▶ _What the exercise asks_
For the listing below, show each line that includes the string "sendHello".

▶ _Data shown_
####

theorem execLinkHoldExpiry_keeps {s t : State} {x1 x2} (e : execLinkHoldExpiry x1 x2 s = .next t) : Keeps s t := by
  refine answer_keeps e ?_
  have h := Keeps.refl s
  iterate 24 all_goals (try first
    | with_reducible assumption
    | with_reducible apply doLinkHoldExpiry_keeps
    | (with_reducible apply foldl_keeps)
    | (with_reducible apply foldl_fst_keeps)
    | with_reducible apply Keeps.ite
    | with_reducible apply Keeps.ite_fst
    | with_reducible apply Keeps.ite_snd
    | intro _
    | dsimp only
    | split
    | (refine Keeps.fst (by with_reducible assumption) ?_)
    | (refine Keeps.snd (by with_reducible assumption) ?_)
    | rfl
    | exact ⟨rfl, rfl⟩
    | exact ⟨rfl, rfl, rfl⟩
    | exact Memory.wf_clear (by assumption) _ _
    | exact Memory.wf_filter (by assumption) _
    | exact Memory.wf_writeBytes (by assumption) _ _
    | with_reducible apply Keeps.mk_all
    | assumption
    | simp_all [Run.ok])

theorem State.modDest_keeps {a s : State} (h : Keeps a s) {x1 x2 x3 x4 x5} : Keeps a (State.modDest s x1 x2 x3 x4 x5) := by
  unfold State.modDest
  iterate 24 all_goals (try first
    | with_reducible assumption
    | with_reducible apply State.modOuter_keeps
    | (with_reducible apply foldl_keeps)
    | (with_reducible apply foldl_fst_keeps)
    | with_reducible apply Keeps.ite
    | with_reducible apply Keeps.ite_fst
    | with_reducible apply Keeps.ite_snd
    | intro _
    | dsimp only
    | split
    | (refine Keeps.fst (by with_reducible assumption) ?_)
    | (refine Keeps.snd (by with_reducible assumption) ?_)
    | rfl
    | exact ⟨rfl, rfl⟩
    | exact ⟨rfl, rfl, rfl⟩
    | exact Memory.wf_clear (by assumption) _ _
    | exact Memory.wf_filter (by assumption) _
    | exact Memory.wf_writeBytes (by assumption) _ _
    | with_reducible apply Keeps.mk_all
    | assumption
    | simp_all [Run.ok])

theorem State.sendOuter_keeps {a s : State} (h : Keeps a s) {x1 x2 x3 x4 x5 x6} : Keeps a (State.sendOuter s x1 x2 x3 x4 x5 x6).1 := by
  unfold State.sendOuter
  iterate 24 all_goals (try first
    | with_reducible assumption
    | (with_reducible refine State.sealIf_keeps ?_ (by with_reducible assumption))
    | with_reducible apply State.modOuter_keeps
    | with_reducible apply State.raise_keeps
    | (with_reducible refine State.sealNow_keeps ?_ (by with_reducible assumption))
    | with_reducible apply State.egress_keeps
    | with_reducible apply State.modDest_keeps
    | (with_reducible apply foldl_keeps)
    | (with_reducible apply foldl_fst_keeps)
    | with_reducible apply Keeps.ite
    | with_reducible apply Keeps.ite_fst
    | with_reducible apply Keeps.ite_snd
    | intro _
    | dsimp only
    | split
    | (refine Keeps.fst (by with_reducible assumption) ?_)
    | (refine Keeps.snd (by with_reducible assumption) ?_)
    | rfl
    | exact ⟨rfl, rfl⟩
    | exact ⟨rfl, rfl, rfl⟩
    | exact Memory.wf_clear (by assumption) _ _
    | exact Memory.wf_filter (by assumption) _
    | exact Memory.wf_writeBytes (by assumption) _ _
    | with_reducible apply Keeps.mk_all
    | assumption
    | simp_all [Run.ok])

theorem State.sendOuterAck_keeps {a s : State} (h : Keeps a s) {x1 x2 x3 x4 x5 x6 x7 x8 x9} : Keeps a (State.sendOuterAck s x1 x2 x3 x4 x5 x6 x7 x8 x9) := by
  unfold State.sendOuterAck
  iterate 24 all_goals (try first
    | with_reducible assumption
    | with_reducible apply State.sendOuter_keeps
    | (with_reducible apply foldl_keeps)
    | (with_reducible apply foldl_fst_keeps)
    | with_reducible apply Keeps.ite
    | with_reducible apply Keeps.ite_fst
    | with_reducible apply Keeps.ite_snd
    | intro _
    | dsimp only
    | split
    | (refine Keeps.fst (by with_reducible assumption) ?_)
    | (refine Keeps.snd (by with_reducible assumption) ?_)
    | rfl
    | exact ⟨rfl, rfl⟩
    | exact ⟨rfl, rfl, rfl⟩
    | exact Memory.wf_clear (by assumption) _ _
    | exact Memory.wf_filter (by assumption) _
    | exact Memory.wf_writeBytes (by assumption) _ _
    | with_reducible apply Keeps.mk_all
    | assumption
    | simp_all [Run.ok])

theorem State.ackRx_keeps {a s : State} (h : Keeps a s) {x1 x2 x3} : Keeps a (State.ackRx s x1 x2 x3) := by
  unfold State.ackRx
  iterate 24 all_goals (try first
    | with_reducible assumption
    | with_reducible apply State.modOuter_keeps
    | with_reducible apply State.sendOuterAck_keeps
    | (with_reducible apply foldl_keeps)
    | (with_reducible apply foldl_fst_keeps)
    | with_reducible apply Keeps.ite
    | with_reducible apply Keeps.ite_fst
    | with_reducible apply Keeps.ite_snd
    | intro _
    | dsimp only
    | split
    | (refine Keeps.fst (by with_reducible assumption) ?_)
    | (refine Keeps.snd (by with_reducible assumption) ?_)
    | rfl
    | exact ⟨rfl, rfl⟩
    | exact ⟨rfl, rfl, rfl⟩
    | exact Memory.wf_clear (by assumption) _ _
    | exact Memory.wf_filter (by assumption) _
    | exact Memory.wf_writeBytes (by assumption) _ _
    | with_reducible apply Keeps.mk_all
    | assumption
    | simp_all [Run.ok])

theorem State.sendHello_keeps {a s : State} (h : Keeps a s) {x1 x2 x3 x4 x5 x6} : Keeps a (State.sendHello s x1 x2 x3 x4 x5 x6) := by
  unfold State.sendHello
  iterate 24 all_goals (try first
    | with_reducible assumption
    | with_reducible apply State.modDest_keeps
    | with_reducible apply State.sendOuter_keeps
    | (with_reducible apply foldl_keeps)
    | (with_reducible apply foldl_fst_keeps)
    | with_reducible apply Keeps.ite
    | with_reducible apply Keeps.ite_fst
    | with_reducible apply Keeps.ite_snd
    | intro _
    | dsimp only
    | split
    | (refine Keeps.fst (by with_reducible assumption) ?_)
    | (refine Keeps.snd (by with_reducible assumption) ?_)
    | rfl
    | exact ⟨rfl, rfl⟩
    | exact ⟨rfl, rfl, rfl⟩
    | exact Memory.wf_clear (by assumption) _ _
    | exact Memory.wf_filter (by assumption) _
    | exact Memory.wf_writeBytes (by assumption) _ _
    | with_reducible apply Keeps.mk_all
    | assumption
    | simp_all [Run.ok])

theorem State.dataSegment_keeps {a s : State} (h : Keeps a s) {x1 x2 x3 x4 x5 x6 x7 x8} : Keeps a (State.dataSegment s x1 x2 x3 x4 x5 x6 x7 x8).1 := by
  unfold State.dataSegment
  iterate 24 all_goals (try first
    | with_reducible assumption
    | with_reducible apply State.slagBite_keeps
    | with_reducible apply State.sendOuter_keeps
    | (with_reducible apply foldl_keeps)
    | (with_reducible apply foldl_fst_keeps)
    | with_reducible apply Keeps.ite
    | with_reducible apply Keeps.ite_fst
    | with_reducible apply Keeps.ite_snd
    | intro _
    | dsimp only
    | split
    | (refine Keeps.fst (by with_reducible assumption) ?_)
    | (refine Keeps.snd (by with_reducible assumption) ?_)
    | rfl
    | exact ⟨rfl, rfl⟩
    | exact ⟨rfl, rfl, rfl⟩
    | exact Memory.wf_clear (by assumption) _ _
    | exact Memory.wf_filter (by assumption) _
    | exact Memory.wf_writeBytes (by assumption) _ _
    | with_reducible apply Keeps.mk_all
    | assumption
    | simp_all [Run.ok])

####

▶ _Exercise response_
theorem State.sendHello_keeps {a s : State} (h : Keeps a s) {x1 x2 x3 x4 x5 x6} : Keeps a (State.sendHello s x1 x2 x3 x4 x5 x6) := by
  unfold State.sendHello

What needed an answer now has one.